Repeat the lines of the data exactly, from the first one through the one that contains "namespace Config".

########################################

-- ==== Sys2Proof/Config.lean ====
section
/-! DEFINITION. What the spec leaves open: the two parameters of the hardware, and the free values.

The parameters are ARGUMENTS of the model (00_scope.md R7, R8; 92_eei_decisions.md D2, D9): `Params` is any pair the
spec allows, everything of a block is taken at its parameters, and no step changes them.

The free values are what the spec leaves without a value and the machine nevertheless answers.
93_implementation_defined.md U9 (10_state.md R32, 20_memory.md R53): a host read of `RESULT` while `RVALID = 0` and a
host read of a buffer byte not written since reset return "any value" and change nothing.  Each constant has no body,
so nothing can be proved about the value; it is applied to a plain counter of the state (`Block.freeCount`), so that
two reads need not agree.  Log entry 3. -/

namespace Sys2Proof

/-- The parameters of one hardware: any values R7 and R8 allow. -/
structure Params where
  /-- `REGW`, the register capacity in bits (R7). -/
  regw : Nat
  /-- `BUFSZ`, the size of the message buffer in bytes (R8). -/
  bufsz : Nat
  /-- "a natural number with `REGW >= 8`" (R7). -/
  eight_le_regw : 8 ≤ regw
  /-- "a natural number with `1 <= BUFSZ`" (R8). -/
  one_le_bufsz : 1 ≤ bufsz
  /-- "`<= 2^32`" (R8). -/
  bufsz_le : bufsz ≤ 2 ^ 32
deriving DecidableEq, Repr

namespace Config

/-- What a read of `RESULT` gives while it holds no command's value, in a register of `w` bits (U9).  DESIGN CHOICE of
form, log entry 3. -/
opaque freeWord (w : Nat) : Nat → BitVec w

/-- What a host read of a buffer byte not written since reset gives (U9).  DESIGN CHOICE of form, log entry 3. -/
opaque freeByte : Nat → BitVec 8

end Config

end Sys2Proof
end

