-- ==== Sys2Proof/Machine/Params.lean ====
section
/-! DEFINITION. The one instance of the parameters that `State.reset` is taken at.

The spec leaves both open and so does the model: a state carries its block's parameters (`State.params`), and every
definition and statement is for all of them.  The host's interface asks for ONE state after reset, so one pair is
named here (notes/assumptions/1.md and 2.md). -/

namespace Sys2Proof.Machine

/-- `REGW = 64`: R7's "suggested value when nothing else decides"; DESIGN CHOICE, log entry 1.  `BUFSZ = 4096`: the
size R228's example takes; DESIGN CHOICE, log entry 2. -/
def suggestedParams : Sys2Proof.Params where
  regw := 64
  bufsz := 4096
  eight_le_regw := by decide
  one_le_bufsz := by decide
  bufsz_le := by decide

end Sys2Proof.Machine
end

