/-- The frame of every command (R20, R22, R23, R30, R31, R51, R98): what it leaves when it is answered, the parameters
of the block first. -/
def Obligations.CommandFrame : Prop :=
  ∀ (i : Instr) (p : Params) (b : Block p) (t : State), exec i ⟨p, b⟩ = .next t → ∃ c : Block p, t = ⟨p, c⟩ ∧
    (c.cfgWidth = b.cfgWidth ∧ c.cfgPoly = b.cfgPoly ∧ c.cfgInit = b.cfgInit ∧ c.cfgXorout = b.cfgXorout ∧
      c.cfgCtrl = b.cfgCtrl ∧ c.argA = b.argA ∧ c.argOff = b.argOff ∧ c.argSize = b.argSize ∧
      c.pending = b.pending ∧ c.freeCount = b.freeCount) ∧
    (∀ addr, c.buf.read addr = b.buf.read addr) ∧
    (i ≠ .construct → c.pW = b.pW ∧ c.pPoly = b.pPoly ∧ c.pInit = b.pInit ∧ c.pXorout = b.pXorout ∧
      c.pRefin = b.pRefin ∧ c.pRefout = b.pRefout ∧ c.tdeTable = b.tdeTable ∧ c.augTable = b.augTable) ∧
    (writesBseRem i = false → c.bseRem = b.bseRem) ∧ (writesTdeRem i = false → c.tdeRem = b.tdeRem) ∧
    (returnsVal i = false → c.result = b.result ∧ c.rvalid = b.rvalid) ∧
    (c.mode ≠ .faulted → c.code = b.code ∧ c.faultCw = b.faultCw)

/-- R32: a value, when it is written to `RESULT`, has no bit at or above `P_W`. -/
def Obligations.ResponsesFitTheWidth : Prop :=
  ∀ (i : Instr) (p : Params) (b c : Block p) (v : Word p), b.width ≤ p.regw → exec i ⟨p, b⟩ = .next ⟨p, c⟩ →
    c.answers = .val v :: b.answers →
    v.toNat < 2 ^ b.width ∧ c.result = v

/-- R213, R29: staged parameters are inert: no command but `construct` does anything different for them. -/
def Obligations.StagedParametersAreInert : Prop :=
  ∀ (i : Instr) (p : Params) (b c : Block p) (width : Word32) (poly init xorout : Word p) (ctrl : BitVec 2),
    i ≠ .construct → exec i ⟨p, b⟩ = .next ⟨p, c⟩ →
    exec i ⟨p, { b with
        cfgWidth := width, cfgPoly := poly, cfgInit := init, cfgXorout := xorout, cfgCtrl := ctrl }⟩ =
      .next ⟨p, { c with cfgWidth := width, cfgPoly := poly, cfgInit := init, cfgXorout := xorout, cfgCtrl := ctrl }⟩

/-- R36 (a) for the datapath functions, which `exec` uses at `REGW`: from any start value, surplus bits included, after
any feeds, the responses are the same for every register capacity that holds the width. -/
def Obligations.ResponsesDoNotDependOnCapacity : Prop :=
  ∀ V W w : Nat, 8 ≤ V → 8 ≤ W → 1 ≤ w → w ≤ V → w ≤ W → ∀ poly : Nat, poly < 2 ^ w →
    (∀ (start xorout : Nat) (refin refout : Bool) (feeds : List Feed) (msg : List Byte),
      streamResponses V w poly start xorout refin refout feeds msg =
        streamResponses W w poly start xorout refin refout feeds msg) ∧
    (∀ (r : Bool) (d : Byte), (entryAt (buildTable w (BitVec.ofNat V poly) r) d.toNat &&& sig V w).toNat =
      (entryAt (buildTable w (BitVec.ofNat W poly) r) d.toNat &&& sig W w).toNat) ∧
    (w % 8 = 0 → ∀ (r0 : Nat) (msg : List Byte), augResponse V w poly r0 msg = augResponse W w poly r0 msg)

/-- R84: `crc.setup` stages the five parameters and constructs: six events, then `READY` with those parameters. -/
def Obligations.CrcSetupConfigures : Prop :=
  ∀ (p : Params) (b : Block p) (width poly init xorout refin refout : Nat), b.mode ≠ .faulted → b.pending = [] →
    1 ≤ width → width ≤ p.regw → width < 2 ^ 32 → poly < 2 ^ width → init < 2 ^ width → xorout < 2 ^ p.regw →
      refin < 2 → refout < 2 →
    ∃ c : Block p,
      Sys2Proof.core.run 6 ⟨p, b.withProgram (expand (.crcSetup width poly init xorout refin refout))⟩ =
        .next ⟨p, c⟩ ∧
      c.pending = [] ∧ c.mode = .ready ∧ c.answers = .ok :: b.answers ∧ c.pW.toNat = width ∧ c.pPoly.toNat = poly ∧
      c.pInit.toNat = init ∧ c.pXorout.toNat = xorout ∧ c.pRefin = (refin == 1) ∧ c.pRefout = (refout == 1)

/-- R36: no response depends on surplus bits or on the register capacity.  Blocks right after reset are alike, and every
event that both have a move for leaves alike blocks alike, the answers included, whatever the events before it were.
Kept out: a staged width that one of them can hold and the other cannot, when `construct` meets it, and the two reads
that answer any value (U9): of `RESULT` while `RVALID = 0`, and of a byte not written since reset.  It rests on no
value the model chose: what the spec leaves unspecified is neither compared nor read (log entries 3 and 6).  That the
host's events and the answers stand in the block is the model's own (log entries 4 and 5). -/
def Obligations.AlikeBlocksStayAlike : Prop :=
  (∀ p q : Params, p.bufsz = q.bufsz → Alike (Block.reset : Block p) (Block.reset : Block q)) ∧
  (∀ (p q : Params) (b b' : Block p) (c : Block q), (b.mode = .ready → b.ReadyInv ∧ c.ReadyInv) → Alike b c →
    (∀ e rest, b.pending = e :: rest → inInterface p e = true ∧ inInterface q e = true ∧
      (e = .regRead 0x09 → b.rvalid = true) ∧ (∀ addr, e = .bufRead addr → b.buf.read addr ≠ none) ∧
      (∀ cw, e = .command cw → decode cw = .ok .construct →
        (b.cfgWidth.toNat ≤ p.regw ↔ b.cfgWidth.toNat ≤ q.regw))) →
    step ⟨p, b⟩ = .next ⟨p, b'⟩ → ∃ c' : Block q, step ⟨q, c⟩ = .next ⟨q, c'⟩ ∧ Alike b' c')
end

########################################

• **Task output**:
-- ==== Sys2Proof/Config.lean ====
section
/-! DEFINITION. What the spec leaves open: the two parameters of the hardware, and the free values.

The parameters are ARGUMENTS of the model (00_scope.md R7, R8; 92_eei_decisions.md D2, D9): `Params` is any pair the
spec allows, everything of a block is taken at its parameters, and no step changes them.

The free values are what the spec leaves without a value and the machine nevertheless answers.
93_implementation_defined.md U9 (10_state.md R32, 20_memory.md R53): a host read of `RESULT` while `RVALID = 0` and a
host read of a buffer byte not written since reset return "any value" and change nothing.  Each constant has no body,
so nothing can be proved about the value; it is applied to a plain counter of the state (`Block.freeCount`), so that
two reads need not agree.  Log entry 3. -/

namespace Sys2Proof

/-- The parameters of one hardware: any values R7 and R8 allow. -/
structure Params where
  /-- `REGW`, the register capacity in bits (R7). -/
  regw : Nat
  /-- `BUFSZ`, the size of the message buffer in bytes (R8). -/
  bufsz : Nat
  /-- "a natural number with `REGW >= 8`" (R7). -/
  eight_le_regw : 8 ≤ regw
  /-- "a natural number with `1 <= BUFSZ`" (R8). -/
  one_le_bufsz : 1 ≤ bufsz
  /-- "`<= 2^32`" (R8). -/
  bufsz_le : bufsz ≤ 2 ^ 32
deriving DecidableEq, Repr

namespace Config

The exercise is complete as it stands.